Tecfidera

Tecfidera can only be obtained with a prescription and treatment should be started under the supervision of a doctor experienced in treating MS.

Tecfidera is available as capsules to be taken by mouth with food. The dose is 120 mg twice a day for the first seven days, after which it is increased to 240 mg twice a day. The dose may be reduced temporarily in patients experiencing side effects of flushing and gastrointestinal (stomach and gut) problems.

For more information about using Tecfidera, see the package leaflet or contact your doctor or pharmacist.

In MS, the immune system (the body’s natural defences) malfunctions and attacks parts of the central nervous system (the brain, spinal cord and the optic nerve of the eye), causing inflammation that damages the nerves and the insulation around them. The active substance, dimethyl fumarate, is thought to work by activating a protein called ‘Nrf2’ that regulates certain genes that produce ‘antioxidants’ involved in protecting cells from damage. Dimethyl fumarate, has been shown to reduce inflammation and modulate the activity of the immune system.

Tecfidera has been shown to reduce the risk of relapses and how often they occur in adults with relapsing-remitting MS. In a main study involving 1,234 adults, the proportion of patients who experienced a relapse over the course of two years was significantly lower with Tecfidera treatment than with placebo (a dummy treatment): 27% versus 46%.

In a second main study involving 1,417 adults, patients were given Tecfidera, placebo or another medicine for MS, glatiramer acetate. This study showed Tecfidera to be more effective than placebo in reducing the number of relapses over the course of two years: the number of relapses per patient per year was around 0.2 with Tecfidera compared with 0.4 with placebo. The number of relapses per patient per year for glatiramer acetate was 0.3.

A main study involving 150 children and adolescents aged 10 to 17 years compared the effects of Tecfidera with interferon beta-1a (another MS medicine). After two years of treatment, around 13% of children taking Tecfidera had no new or newly enlarged lesions (damaged areas) in the brain, compared with around 3% of children in the interferon group. Since there were very few 10- to 12-year-old children in the study, it was not possible to determine the safety of Tecfidera in these young patients, and use of the medicine is therefore recommended from the age of 13.

The most common side effects with Tecfidera (which may affect more than 1 in 10 people) are flushing (reddening of skin) and gastrointestinal problems (such as diarrhoea, nausea, and pain in the abdominal area). These side effects tend to start early during treatment, usually in the first month, and may continue intermittently throughout treatment.
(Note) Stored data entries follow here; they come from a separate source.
-- ==== Sys2Proof/Laws/Tab.lean ====
section
/-! SUPPORT. What the table operations do: reading after writing, and that writes keep the canonical form. -/

namespace Sys2Proof.Machine

variable {α : Type} {d : Nat → α}

theorem tget_dropWhile {t : Tab α} {k j : Nat} (h : k < j) : tget d (t.dropWhile (fun e => e.1 ≤ k)) j = tget d t j := by
  induction t with
  | nil => rfl
  | cons x r ih =>
    obtain ⟨a, w⟩ := x
    by_cases c : a ≤ k
    · simp only [List.dropWhile_cons, c, decide_true, if_true, ih, tget]
      rw [if_neg (by omega), if_neg (by omega)]
    · simp [c]

theorem tget_dropWhile_le {t : Tab α} {k j : Nat} (h : j ≤ k) : tget d (t.dropWhile (fun e => e.1 ≤ k)) j = d j := by
  induction t with
  | nil => rfl
  | cons x r ih =>
    obtain ⟨a, w⟩ := x
    by_cases c : a ≤ k
    · simp [c, ih]
    · simp only [List.dropWhile_cons, c, decide_false, Bool.false_eq_true, if_false, tget]
      rw [if_neg (by omega), if_pos (by omega)]

variable [DecidableEq α] {t : Tab α} {k : Nat} {v : α}

/-- Reading the key just written gives the value written. -/
@[simp] theorem tget_tput_same : tget d (tput d t k v) k = v := by
  induction t with
  | nil => by_cases c : v = d k <;> simp [tput, tget, c]
  | cons x r ih =>
    obtain ⟨j, w⟩ := x
    simp only [tput]
    by_cases c : v = d k
    · rcases Nat.lt_trichotomy k j with h | h | h
      · simp [tget, c, h, Nat.ne_of_gt h]
      · subst h; simp [c, tget_dropWhile_le]
      · simp [tget, show ¬ k < j by omega, show ¬ k = j by omega, show ¬ j = k by omega, ih]
    · rcases Nat.lt_trichotomy k j with h | h | h
      · simp [tget, c, h]
      · subst h; simp [tget, c]
      · simp [tget, show ¬ k < j by omega, show ¬ k = j by omega, show ¬ j = k by omega, ih]

/-- A write leaves every other key as it was. -/
theorem tget_tput_ne {j : Nat} (h : j ≠ k) : tget d (tput d t k v) j = tget d t j := by
  induction t with
  | nil => by_cases c : v = d k <;> simp [tput, tget, c, h.symm]
  | cons x r ih =>
    obtain ⟨i, w⟩ := x
    simp only [tput]
    rcases Nat.lt_trichotomy k i with g | g | g
    · by_cases c : v = d k
      · simp [g, c]
      · simp only [g, if_true, c, if_false, tget, h.symm]
        split
        · rw [if_neg (by omega), if_pos (by omega)]
        · rfl
    · subst g
      by_cases c : v = d k
      · simp only [Nat.lt_irrefl, if_false, if_true, c, tget, h.symm]
        by_cases m : j < k
        · simp [m, tget_dropWhile_le (show j ≤ k by omega)]
        · simp [m, tget_dropWhile (show k < j by omega)]
      · simp [c, tget, h.symm]
    · simp only [show ¬ k < i by omega, show ¬ k = i by omega, if_false, tget, ih]

theorem tget_tput {j : Nat} : tget d (tput d t k v) j = if j = k then v else tget d t j := by
  by_cases h : j = k
  · subst h; simp
  · simp [h, tget_tput_ne h]

theorem twfFrom_mono {l : Option Nat} {t : Tab α} (h : twfFrom d l t = true) : twfFrom d none t = true := by
  cases t with
  | nil => rfl
  | cons x r => cases l <;> simp_all [twfFrom]

theorem twfFrom_weaken {l m : Nat} {t : Tab α} (h : twfFrom d (some l) t = true) (g : m ≤ l) : twfFrom d (some m) t = true := by
  cases t with
  | nil => rfl
  | cons x r => simp_all [twfFrom]; omega

theorem dropWhile_of_wf {l : Nat} {t : Tab α} (h : twfFrom d (some l) t = true) :
    t.dropWhile (fun e => e.1 ≤ l) = t := by
  cases t with
  | nil => rfl
  | cons x r => simp_all [twfFrom]

theorem tput_wfFrom {l : Option Nat} (h : twfFrom d l t = true) (g : ∀ m, l = some m → m < k) :
    twfFrom d l (tput d t k v) = true := by
  induction t generalizing l with
  | nil =>
    by_cases c : v = d k
    · simp [tput, c, twfFrom]
    · cases l <;> simp_all [tput, twfFrom]
  | cons x r ih =>
    obtain ⟨j, w⟩ := x
    have hj : twfFrom d (some j) r = true := by cases l <;> simp_all [twfFrom]
    simp only [tput]
    rcases Nat.lt_trichotomy k j with q | q | q
    · by_cases c : v = d k
      · simp [q, c, h]
      · cases l <;> simp_all [twfFrom]
    · subst q
      by_cases c : v = d k
      · simp only [Nat.lt_irrefl, if_false, if_true, c, dropWhile_of_wf hj]
        cases l with
        | none => exact twfFrom_mono hj
        | some m => exact twfFrom_weaken hj (Nat.le_of_lt (g m rfl))
      · cases l <;> simp_all [twfFrom]
    · have := ih hj (by intro m e; injection e with e; omega)
      cases l <;> simp_all [twfFrom, show ¬ k < j by omega, show ¬ k = j by omega]

/-- A write keeps the canonical form. -/
theorem tput_wf (h : twf d t = true) : twf d (tput d t k v) = true := tput_wfFrom h (by simp)

theorem tputAll_wf {l : List (Nat × α)} (h : twf d t = true) : twf d (tputAll d t l) = true := by
  induction l generalizing t with
  | nil => exact h
  | cons x r ih => exact ih (tput_wf h)

theorem filter_wfFrom {p : Nat × α → Bool} {l : Option Nat} (h : twfFrom d l t = true) : twfFrom d l (t.filter p) = true := by
  induction t generalizing l with
  | nil => rfl
  | cons x r ih =>
    obtain ⟨j, w⟩ := x
    have hj : twfFrom d (some j) r = true := by cases l <;> simp_all [twfFrom]
    by_cases c : p (j, w)
    · have := ih hj
      cases l <;> simp_all [twfFrom]
    · rw [List.filter_cons_of_neg c]
      cases l with
      | none => exact twfFrom_mono (ih hj)
      | some m => exact twfFrom_weaken (ih hj) (by simp_all [twfFrom]; omega)

/-- Dropping entries keeps the canonical form. -/
theorem filter_wf {p : Nat × α → Bool} (h : twf d t = true) : twf d (t.filter p) = true := filter_wfFrom h

theorem tclear_wf {lo n : Nat} (h : twf d t = true) : twf d (tclear t lo n) = true := filter_wf h

omit [DecidableEq α] in
/-- A cleared key reads as the default. -/
theorem tget_tclear {lo n j : Nat} (h : lo ≤ j) (g : j < lo + n) : tget d (tclear t lo n) j = d j := by
  induction t with
  | nil => rfl
  | cons x r ih =>
    obtain ⟨i, w⟩ := x
    by_cases c : i < lo ∨ lo + n ≤ i
    · rw [tclear, List.filter_cons_of_pos (by simpa using c), tget]
      rw [if_neg (by omega)]
      split
      · rfl
      · exact ih
    · rw [tclear, List.filter_cons_of_neg (by simpa using c)]
      exact ih

/-! Memory. -/

theorem Mem.wf_setByte {m : Mem} {a : Nat} {b : Byte} (h : m.wf = true) : (m.setByte a b).wf = true := tput_wf h

theorem Mem.wf_store {m : Mem} {a : Nat} {bs : List Byte} (h : m.wf = true) : (m.store a bs).wf = true := by
  induction bs generalizing m a with
  | nil => exact h
  | cons b r ih => exact ih (Mem.wf_setByte h)

theorem Mem.byte_setByte {m : Mem} {a c : Nat} {b : Byte} :
    (m.setByte a b).byte c = if c = a then b else m.byte c := tget_tput

/-- A byte outside the stored bytes reads as before. -/
theorem Mem.byte_store_of_lt {m : Mem} {a c : Nat} {bs : List Byte} (h : c < a) : (m.store a bs).byte c = m.byte c := by
  induction bs generalizing m a with
  | nil => rfl
  | cons b r ih => rw [Mem.store, ih (by omega), Mem.byte_setByte, if_neg (by omega)]

theorem Mem.byte_store_of_ge {m : Mem} {a c : Nat} {bs : List Byte} (h : a + bs.length ≤ c) :
    (m.store a bs).byte c = m.byte c := by
  induction bs generalizing m a with
  | nil => rfl
  | cons b r ih =>
    simp only [List.length_cons] at h
    rw [Mem.store, ih (by omega), Mem.byte_setByte, if_neg (by omega)]

/-- A stored byte reads as it was stored. -/
theorem Mem.byte_store_in {m : Mem} {a i : Nat} {bs : List Byte} (h : i < bs.length) :
    (m.store a bs).byte (a + i) = bs[i] := by
  induction bs generalizing m a i with
  | nil => simp at h
  | cons b r ih =>
    cases i with
    | zero => rw [Mem.store, Mem.byte_store_of_lt (by omega), Mem.byte_setByte]; simp
    | succ n =>
      rw [Mem.store, show a + (n + 1) = a + 1 + n by omega, ih (by simpa using h)]
      simp

end Sys2Proof.Machine
end

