-- ==== Sys2Proof/Tests/Slice0.lean ====
section
/-! SUPPORT. Tests: well-formedness, single steps on small states whose expected results are taken from the spec's words, and
for every statement with hypotheses a concrete state that meets them. -/

namespace Sys2Proof.Tests

-- One theorem after the other: each evaluates in the kernel, and waits there for all that stands before it.
set_option Elab.async false
open Sys2Proof.Machine

/-! Small states. -/

/-- n bytes, zero but for fields of k bytes at offset o with value v. -/
def fields (n : Nat) (l : List (Nat × Nat × Nat)) : List Byte :=
  Mem.bytes (l.foldl (fun m x => Mem.store m x.1 (leBytes x.2.2 x.2.1)) []) 0 n

/-- A braid with one job, number 0: cluster 0, alignment group 0, ring pair 1, ledger slots 1 to 8. -/
def jobBraid : Braid := ⟨[(2, fields 128 [(2, 2, 1), (4, 2, 8), (8, 4, 1), (16, 8, 2)])], 1, 1⟩

/-- Core 0 holds virtual core 0 of job 0 and bundle b. -/
def coreState (b : Bundle) (v : VCore) : State :=
  { State.reset with
    cores := [(0, { core0 with bound := some (0, 0), v := { v with run := .running, codeLen := 16 }, ib := some b })]
    jobs := [(0, { job0 0 with prog := some ⟨0, [], 0⟩ })], braid := jobBraid }

/-- The bundle with word w in slot n and NOP in the others, issued or not. -/
def bundleOf (n : Nat) (w : W64) (issued : Bool) (v : VCore) : Bundle :=
  ⟨4, (List.range 4).map (fun k => if k = n then w else 0), issued, 0, [], { v with run := .running, codeLen := 16 }, []⟩

def slotState (n : Nat) (w : W64) (issued : Bool) : State := coreState (bundleOf n w issued vcore0) vcore0

/-- An instruction of the M slot in flight, due at clk 5. -/
def flight0 (eff : List Eff) : Flight :=
  { bundle := 0, slot := 3, op := 0x0A, pc := 4, issued := 0, due := 5, waiting := false, tok := none, writes := [], rd := [], wr := []
    acc := [], accAt := 0, stream := 0, ldw := [], bound := [], chain := 0, res := 0, busy := 0, box := none, eff }

def flyState (eff : List Eff) : State :=
  let s := slotState 3 0 true
  s.setCore 0 { s.core 0 with ib := none, fly := [flight0 eff] }

/-! Well-formedness. -/

/-- A granule has 64 bytes. -/
theorem test_wf_refuses_short_granule : (Instr.spillqWrite 0 (List.replicate 63 0) false).wf = false := by decide
theorem test_wf_takes_granule : (Instr.spillqWrite 127 (List.replicate 64 0) true).wf = true := by decide

/-! The machine as a whole. -/

/-- The rows of the table have no bits: no word spells a command. -/
theorem test_no_word_spells : decodeTableWord 64 0 = none := by decide

theorem witness_o1 : State.reset.pending = [] := by decide
theorem witness_o2 : ∃ t, exec .resetNAssert State.reset = .next t := ⟨_, rfl⟩
theorem witness_o3 : State.reset.Sound := by unfold State.Sound; decide

/-! Issue. -/

theorem witness_o6 : let s := { slotState 0 0 true with cores := [(0, { core0 with bound := some (0, 0), v := { vcore0 with run := .running, codeLen := 1 } })] }
    let c := s.core 0
    c.bound.isSome = true ∧ c.v.run = .running ∧ s.ticking 0 = true ∧ c.ib = none ∧ c.v.overrun = false ∧
      c.v.pc.toNat < c.v.codeLen ∧ s.fetchUpsets 0 c.v.pc.toNat = (0, 0) ∧ c.dueNow = false ∧ s.onRound 0 = true := by decide +kernel

/-- A word with two wrong bits in slot 0, a word with one, and a PC past the code. -/
theorem witness_o6_errors :
    let s := { slotState 0 0 true with cores := [(0, { core0 with bound := some (0, 0), v := { vcore0 with run := .running, codeLen := 1 } })] }
    ({ s with upset := [(bundleMem 0, 2)] }.fetchUpsets 0 0).2 = 1 ∧ ({ s with upset := [(bundleMem 0, 1)] }.fetchUpsets 0 0).2 = 0 ∧
      (s.setV 0 { (s.core 0).v with pc := 1 }).ticking 0 = true ∧ ((s.setV 0 { (s.core 0).v with pc := 1 }).core 0).v.codeLen ≤ 1 := by
  decide +kernel

/-- Every row's slot with its bare opcode, put forward by BUNDLE_FETCH. -/
theorem witness_o7_rows : ∀ x ∈ slotRows, (slotState x.1 (BitVec.ofNat 64 x.2.1) false).Fetched 0 0 x.1 x.2.1
    (bundleOf x.1 (BitVec.ofNat 64 x.2.1) false vcore0) := by
  unfold State.Fetched; decide +kernel

/-- TWAIT for 1 of token 0 is held, LDI is not, RET on an empty stack faults. -/
theorem witness_o7_o8 :
    (let s := slotState 0 0x1000A false
     let b := bundleOf 0 0x1000A false vcore0
     (s.holdOf 0 (s.core 0) (s.asks 0 0 b)).isSome = true) ∧
    (let s := slotState 0 0x70101 false
     let b := bundleOf 0 0x70101 false vcore0
     s.holdOf 0 (s.core 0) (s.asks 0 0 b) = none ∧ faultsOf (s.asks 0 0 b) = [] ∧
       (∀ y ∈ s.asks 0 0 b, ∀ r ∈ y.2.touch, s.readElems 0 r.1 r.2.1 r.2.2 = s) ∧ (s.core 0).v.overflow (s.twaitTakes 0 0 b) = none ∧
       (s.issueBundle 0 b (s.asks 0 0 b)).ticking 0 = true) ∧
    (let s := slotState 0 0x08 false
     let b := bundleOf 0 0x08 false vcore0
     s.holdOf 0 (s.core 0) (s.asks 0 0 b) = none ∧ (faultsOf (s.asks 0 0 b)).map (·.2) = [0x07]) := by decide +kernel

/-- The counts of the clk's signals: one that goes to 64; a completion that is due; a bundle past its limit of held clk. -/
theorem witness_o7_waits :
    (let v := { vcore0.setTok 0 63 with pend := [⟨0, 1, 3, 0, 3⟩] }
     let b := bundleOf 0 0x01 false v
     let s := coreState b v
     ((s.core 0).v.overflow ((s.settled 0).twaitTakes 0 0 b)).isSome = true ∧ (s.core 0).v.run = .running) ∧
    (let s := slotState 0 0x01 false
     let u := s.setCore 0 { s.core 0 with fly := [flight0 []], now := 5 }
     let w := s.setCore 0 { s.core 0 with heldN := s.waitLimit 0 + 1 }
     (u.core 0).dueNow = true ∧ (u.core 0).ib = some (bundleOf 0 0x01 false vcore0) ∧ w.waitLimit 0 < (w.core 0).heldN) := by decide +kernel

/-- TWAIT's subtraction: a bundle that asks for 1 of token 2. -/
theorem witness_o8_token :
    let v := vcore0.setTok 2 1
    let b := bundleOf 0 0x1020A false v
    ((((coreState b v).asks 0 0 b).map (·.2)).findSome? (·.tok) = some (2, 1)) := by decide +kernel

/-! The slots: every row issued. -/

theorem witness_issued : ∀ x ∈ slotRows ++ [(0, 0x00, .ldi), (3, 0x00, .ldi)],
    (slotState x.1 (BitVec.ofNat 64 x.2.1) true).Issued 0 x.1 x.2.1 (bundleOf x.1 (BitVec.ofNat 64 x.2.1) true vcore0) := by
  unfold State.Issued; decide +kernel

/-- Words with further fields, issued: SCAL MUL, TSIG, TWAIT, ACCLD and ACCST of one row and column, MMA of one row on array 0,
VCVT from FP16, VRED with FN 3 and 4, VST, MBX into the mailbox. -/
theorem witness_issued_words : ∀ x ∈ ([(0, 0x20000002), (0, 0x1000A), (1, 0x80800005), (1, 0x80800006), (1, 0x101000104),
    (2, 0x2000000030), (2, 0x6000000031), (2, 0x8000000031), (3, 0x80000000006)] : List (Nat × W64)),
    (slotState x.1 x.2 true).Issued 0 x.1 (opcode x.2) (bundleOf x.1 x.2 true vcore0) := by
  unfold State.Issued; decide +kernel

/-- The further conditions of O9 to O14: SCAL with FN 0 and MUL; a return stack with one entry; a running core bound to a
job whose signals of the clk stay in range; no TOKC. -/
theorem witness_slots_c :
    sf (0x02 : W64) 31 26 ≠ 0x08 ∧ sf (0x20000002 : W64) 31 26 = 0x08 ∧
      ((coreState (bundleOf 0 8 true vcore0) { vcore0 with rs := [5] }).core 0).v.rs = [5] ∧
      ((slotState 0 0x0C true).core 0).v.run = .running ∧ ((slotState 0 0x0C true).core 0).bound = some (0, 0) ∧
      ((slotState 0 0x0C true).core 0).v.overflow none = none ∧
      tokc (0x03 : W64) = none ∧ tokc (0x08 : W64) = none ∧ tokc (0x8500000000000001 : W64) = some 5 := by decide +kernel

/-- TSIG on a core that runs, has halted with room and without, or has stopped; TWAIT whose count is there, in the count or
signalled in its clk. -/
theorem witness_o11 :
    (∀ r ∈ [Run.running, .halted, .stopped], ∀ n ∈ [62, 63],
     let v := vcore0.setTok 0 n
     let s := coreState (bundleOf 0 0x10009 true vcore0) v
     let s := s.setV 0 { (s.core 0).v with run := r }
     s.Issued 0 0 0x09 (bundleOf 0 0x10009 true vcore0) ∧ (s.core 0).v.run = r ∧
       (({ (s.core 0).v with pend := [sigOf (bundleOf 0 0x10009 true vcore0) 0 0 1] } : VCore).overflow none).isSome = (n == 63)) ∧
    (∀ v ∈ [vcore0.setTok 0 1, { vcore0 with pend := [⟨0, 1, 3, 0, 3⟩] }],
     let b := bundleOf 0 0x1000A false v
     let s := coreState b v
     let u := s.settled 0
     s.Fetched 0 0 0 0x0A b ∧ (s.core 0).v.overflow (u.twaitTakes 0 0 b) = none ∧ u.holdOf 0 (u.core 0) (u.asks 0 0 b) = none ∧
       faultsOf (u.asks 0 0 b) = [] ∧ ∀ y ∈ u.asks 0 0 b, ∀ r ∈ y.2.touch, u.readElems 0 r.1 r.2.1 r.2.2 = u) := by
  unfold State.Issued State.Fetched; decide +kernel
Tecfidera must not be used in patients who have or might have progressive multifocal leukoencephalopathy (PML), a serious brain infection that has been associated with some MS medicines.

For the full list of side effects and restrictions with Tecfidera, see the package leaflet.

Tecfidera has been shown to be effective in reducing the risk of relapses in adults with relapsing-remitting MS and how often they occur, and in reducing the risk of new lesions appearing or existing lesions becoming larger in children and adolescents from 13 years of age. The main risks identified with Tecfidera are considered to be manageable and include flushing and gastrointestinal problems (the most common side effects), as well as reduced levels of white blood cells, and protein in the urine.

The European Medicines Agency therefore decided that Tecfidera’s benefits are greater than its risks and it can be authorised for use in the EU.

Recommendations and precautions to be followed by healthcare professionals and patients for the safe and effective use of Tecfidera have been included in the summary of product characteristics and the package leaflet.

As for all medicines, data on the use of Tecfidera are continuously monitored. Side effects reported with Tecfidera are carefully evaluated and any necessary action taken to protect patients.

Tecfidera received a marketing authorisation valid throughout the EU on 30 January 2014.